Kolejną kwestią - jak mówi nam Orłowski - na którą mają skarżyć się pracownicy, to fakt, że niektórzy szefowie mają nie przestrzegać 8-godzinnego dnia pracy.
- Część kierowników traktuje pracę zdalną jako ciągłą pracę. Zaapelowaliśmy, aby ich uczulono, by przeprowadzono z nimi rozmowy o 8-godzinnym dniu pracy, aby zapisać to w dokumentach dotyczących pracy zdalnej. Nie zdążyliśmy do końca omówić tej sprawy, o tym będziemy jeszcze rozmawiać - zaznacza przedstawiciel związku zawodowego.
Oprócz rekompensat za prąd, dopłaty do internetu
Okazuje się, że oprócz wspomnianych rekompensat za prąd, pracownicy mają także oczekiwać m.in. dopłat do internetu pracowniczego.
- Nieporozumienie w tej sprawie polega na tym, że HR twierdzi, iż Agora wprowadziła już możliwość dopłat do internetu pracowniczego, tylko jak widać nie wszyscy pracownicy o tym wiedzą. Dlatego trzeba tę informację szerzej przekazać w firmie. Niektórzy byli już zmuszeni wykupić sobie szybszy internet z własnej kieszeni, a nie o to chodzi.
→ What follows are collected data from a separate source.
-- ==== Sys2Proof/Tests/Slice0.lean ====
section
/-! SUPPORT. Tests: one ill-formed command for each check of `Instr.wellFormed`, the worked cases of the spec, and for
every statement that has hypotheses a witness that meets them. Expected values are the spec's own (the section is named)
or worked by hand from the rule named. -/

set_option Elab.async false

namespace Sys2Proof.Tests

open Sys2Proof.Machine

/-! ### States -/

/-- A FRESH record with its own sensor's value. -/
def ok (v : Int) : Rec := ⟨v, .fresh, 0, .primary, v, none⟩

/-- The parameters of the spec's worked cases (3.7, 5.7, 6.11, 7.10, 8.9, 8.11, 9.8). -/
def prm : Params :=
  { Params.unloaded with
    signals := { Params.unloaded.signals with
      hgt := .fill ⟨0, 4095, 2048, 1024⟩, prs := .fill ⟨0, 4095, 0, 1024⟩, brp := .fill ⟨0, 4095, 0, 1024⟩,
      art1 := ⟨0, 4095, 2048, 1024⟩, art2 := ⟨0, 4095, 2048, 1024⟩, rst1 := ⟨0, 4095, 2048, 1024⟩,
      rst2 := ⟨0, 4095, 2048, 1024⟩, vsup := ⟨0, 4095, 0, 1024⟩, aeff := .fill 650, unsprung := .fill 900,
      vsupLow := 2200 }
    slots := ⟨some 21, 100, 100, false⟩ :: ⟨some 15, 0, 1500, true⟩ :: List.replicate 14 ⟨none, 0, 0, false⟩
    gates := [⟨2, 64, 65, 104⟩, ⟨1, 64, 78, 88⟩]
    level :=
      { coupling := .ofFn fun i => .ofFn fun j =>
          if i = j then 1024 else if (i = .al ∧ j = .ar) ∨ (i = .ar ∧ j = .al) then 128 else 0
        kfill := .fill 64, kvent := ⟨16, 64, 16, 16, 16, 16⟩, dbStand := 30, dbDrive := 30, minPulse := 20,
        maxWidthStand := 450, maxWidthDrive := 450, stagger := 150, raiseHeight := 400 }
    kneel := ⟨.right, -1000, 50, 50, 8000, 8000, 200, true⟩
    brake :=
      { ladenRef := ⟨10000, 10000, 12000⟩, rMin := .fill 358, pMax := ⟨700, 800, 750⟩, dbBrake := 10, kin := .fill 20,
        kex := .fill 16, minPulse := 20 }
    steer :=
      { lockSpeed := 3000
        table := [(0, 410), (500, 410), (1000, 380), (1500, 330), (2000, 260), (2500, 180), (3000, 90), (3500, 0)]
        polarity := 1, maxAngle := 1000, rate := 6, kp := 512, dMax := 900, dBase := 200, kj := 40, dRet := 150,
        angleLimit := 4000, dLim := 300 }
    frames := ⟨20, .ofFn fun k => match k with
      | .inlet _ | .exhaust _ => ⟨true, true, true, none⟩
      | .joint | .fill _ | .vent _ | .bridge => ⟨false, false, true, none⟩⟩
    hold := ⟨⟨200, 250, 300⟩, 300, 30, 50⟩
    ports := ⟨.fill 200, .fill 0xFF#8⟩ }

/-- Every record FRESH at 0, the supply at 24 V. -/
def image : Image :=
  { hgt := .fill (ok 0), prs := .fill (ok 400), brp := .fill (ok 300), art := ok 0, rst := ok 0, wsp := .fill (ok 0),
    vspd := ok 0, load := .fill (ok 6100), twist := ok 0, artRate := ok 0, vsup := ok 2400 }

def shut : DoorRec := ⟨.shut, .made, false, none, none, false, false, false, 0, true, 0⟩

/-- RUN at a stop: hold APPLIED, steer LOCKED, kneel RIDE, doors SHUT, channels ARMED. -/
def stop : State :=
  { State.reset with
    sa := { Acquisition.reset with image := image, sampled := allSampled, artHist := List.replicate 11 ⟨0, .fresh, .primary⟩ }
    ciu := { Interlock.reset with perms := ⟨.fill true, true, true, false, true, true⟩ }
    shc := { Hold.reset with state := .applied, floor := ⟨200, 250, 300⟩ }
    dcu := .fill shut
    sju := { Steer.reset with state := .locked, centring := none }
    pfu := { PulseUnit.reset with chan := .ofFn fun _ => ⟨.armed, none, 0, true, false, false⟩ }
    pfs := { Store.reset .power with mode := .run, startUp := none, integrity := some 1000 }
    prm := prm
    loaded := true }

/-- RUN under way: hold RELEASED, steer FREE. -/
def ride : State :=
  { stop with
    ciu := { stop.ciu with perms := ⟨.fill false, false, true, true, true, true⟩ }
    shc := Hold.reset
    sju := { stop.sju with state := .free } }

def config : State :=
  { stop with
    pfs := { stop.pfs with mode := .config, integrity := none }
    shc := Hold.reset
    ciu := Interlock.reset
    prm := .unloaded
    loaded := false }

/-- LOWERING with kind FULL at the stop, door 2 open. -/
def kneeling : State :=
  { stop with
    ciu := { stop.ciu with perms := { stop.ciu.perms with holdRelease := false } }
    dcu := { stop.dcu with d2 := { shut with phase := .opened, closed := .broken } }
    lvu := { stop.lvu with kneelSet := 0x2A#6, target := ⟨0, -1000, 0, -1000, 0, -1000⟩ }
    kns := { stop.kns with state := .lowering, kind := .full, lowering := some 8000, freeze := true } }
Liczymy na kolejne spotkanie, na którym zapadną konkretne decyzje - słyszymy.
Nina Graboś, dyrektor ds. komunikacji korporacyjnej w Agorze przekazała nam, że "praca zdalna towarzyszyła pracownikom Agory jeszcze przed wybuchem pandemii, dlatego też duża grupa pracowników Agory miała do dyspozycji telefony służbowe z pakietem internetu mobilnego". - Spółka wynegocjowała z operatorem telefonii komórkowej nową ofertę pakietów mobilnych tak, aby dostęp do internetu i możliwość pracy zdalnej nie stanowiły problemu dla osób z zespołu Agory. Tym pracownikom, którzy zgłosili takie zapotrzebowanie, powiększone zostały pakiety internetu mobilnego - zaznacza.
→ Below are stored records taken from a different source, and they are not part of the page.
-- ==== Sys2Proof/Machine/Operands.lean ====
section
/-! DEFINITION. Operand forms: register numbers, addresses, key codes, sprite coordinates (30_encoding.md R93). -/

namespace Sys2Proof.Machine

/-- VF, register 15 (R21). -/
def regF : Nibble := 0xF

/-- Read general register `n` (R10, R20); no register is hardwired. -/
def State.getV (s : State) (n : Nibble) : Byte :=
  s.V[n.toNat]

/-- Write general register `n`; a later read sees the new value (R10). -/
def State.setV (s : State) (n : Nibble) (b : Byte) : State :=
  { s with V := s.V.set n.toNat b }

/-- `I` as an address: an exact natural number (R68). -/
def State.indexAddress (s : State) : Nat :=
  s.I.toNat

/-- `zext_16(NNN)` (R93). -/
def jumpTarget (nnn : Imm12) : Word :=
  nnn.setWidth 16

/-- `zext_16(NNN) +16 zext_16(x[0])` (R171). -/
def State.offsetTarget (s : State) (nnn : Imm12) : Word :=
  nnn.setWidth 16 + (s.getV 0).setWidth 16

/-- The operand `8XY6`/`8XYE` shift: `x[X]` under `QUIRK_SHIFT`, else `x[Y]` (R156, R158). -/
def State.shiftOperand (s : State) (x y : Nibble) : Byte :=
  if s.config.quirkShift then s.getV x else s.getV y

/-- `zext_16(5 * (x[X] & 0x0F))` (R211). -/
def State.glyphAddress (s : State) (x : Nibble) : Word :=
  5 * (s.getV x &&& 0x0F).setWidth 16

/-- Hundreds, tens, ones (R212). -/
def bcdDigits (v : Byte) : List Byte :=
  [BitVec.ofNat 8 (v.toNat / 100), BitVec.ofNat 8 (v.toNat / 10 % 10), BitVec.ofNat 8 (v.toNat % 10)]

/-- `x[0]`, ..., `x[X]` (R213). -/
def State.registersTo (s : State) (x : Nibble) : List Byte :=
  s.V.toList.take (x.toNat + 1)

/-- Registers `x[0]`, `x[1]`, ... receive the bytes, as many as there are (R214). -/
def State.loadRegisters (s : State) (bytes : List Byte) : State :=
  { s with V := Vector.ofFn fun k => bytes.getD k.val s.V[k] }

/-- Under `QUIRK_INDEX`, `I <- I +16 (X + 1)`; else `I` is unchanged (R213, R214). -/
def State.advanceIndex (s : State) (x : Nibble) : State :=
  if s.config.quirkIndex then { s with I := s.I + BitVec.ofNat 16 (x.toNat + 1) } else s

/-- `keys[k]`: key `k` is down (R33). -/
def State.keyDown (s : State) (k : Nat) : Bool :=
  s.keys.getLsbD k

/-- The lowest key code that is down, `none` when every key is up: the choice this spec makes for `KEY_SELECT` (R201,
decision D14; log 11). -/
def State.lowestKey (s : State) : Option Nibble :=
  ((List.range 16).find? fun k => s.keyDown k).map (BitVec.ofNat 4)

/-- `KEY_SELECT(keys)` (R6, R201): the key code the parameter's table gives for this key vector, `none` when every key
is up. The parameter is a function to "a key code that is down": an entry that names a key that is up is no choice and
leaves the lowest, as a vector with no entry does (log 11). -/
def State.keySelect (s : State) : Option Nibble :=
  match s.config.keySelect.lookup s.keys with
  | some k => if s.keyDown k.toNat then some k else s.lowestKey
  | none => s.lowestKey

/-- `x[X] & 63`, the start column of a sprite (R180). -/
def State.spriteColumn (s : State) (x : Nibble) : Nat :=
  (s.getV x &&& 63).toNat

/-- `x[Y] & 31`, the start row of a sprite (R180). -/
def State.spriteRow (s : State) (y : Nibble) : Nat :=
  (s.getV y &&& 31).toNat

/-- The bit of a sprite byte drawn `c` columns right of the start column: bit 7 is the leftmost (R181; PRESUMED,
log 7). -/
def spritePixel (b : Byte) (c : Nat) : Bool :=
  b.getLsbD (7 - c)

end Sys2Proof.Machine
end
Podczas kolejnego spotkania z przedstawicielami HR związkowcy planują poruszać te trzy sprawy: rekompensat za prąd, zwiększenie limitu internetu pracowniczego oraz „kwestię łamania prawa pracy przez niektórych kierowników, którzy wymagają od swoich pracowników ciągłej dyspozycyjności”.
Związek pozytywnie ocenia rozmowy z działem HR i czeka na dalszy rozwój sytuacji. - Szczerze liczę, że te sprawy da się rozwiązać. Chodzi o to, aby dostrzegać problemy związane z pracą zdalną, które pojawiają się w każdej firmie. Cieszymy się, że HR to dostrzega i chce temu zaradzić - stwierdza Maciej Orłowski w rozmowie z portalem Wirtualnemedia.pl.
Według danych ZKDP w lutym br. średnie rozpowszechnianie płatne razem „Gazety Wyborczej” wynosiło 59 914 egz., o 32,18 proc. mniej niż rok wcześniej. Natomiast portal Wyborcza.pl miał 8,8 mln użytkowników i 30,36 proc. zasięgu (według badania Mediapanel). Z internetowych subskrypcji „Gazety Wyborczej” na koniec ub.r. korzystało 259,6 tys. użytkowników, o 41,7 tys. więcej niż rok wcześniej.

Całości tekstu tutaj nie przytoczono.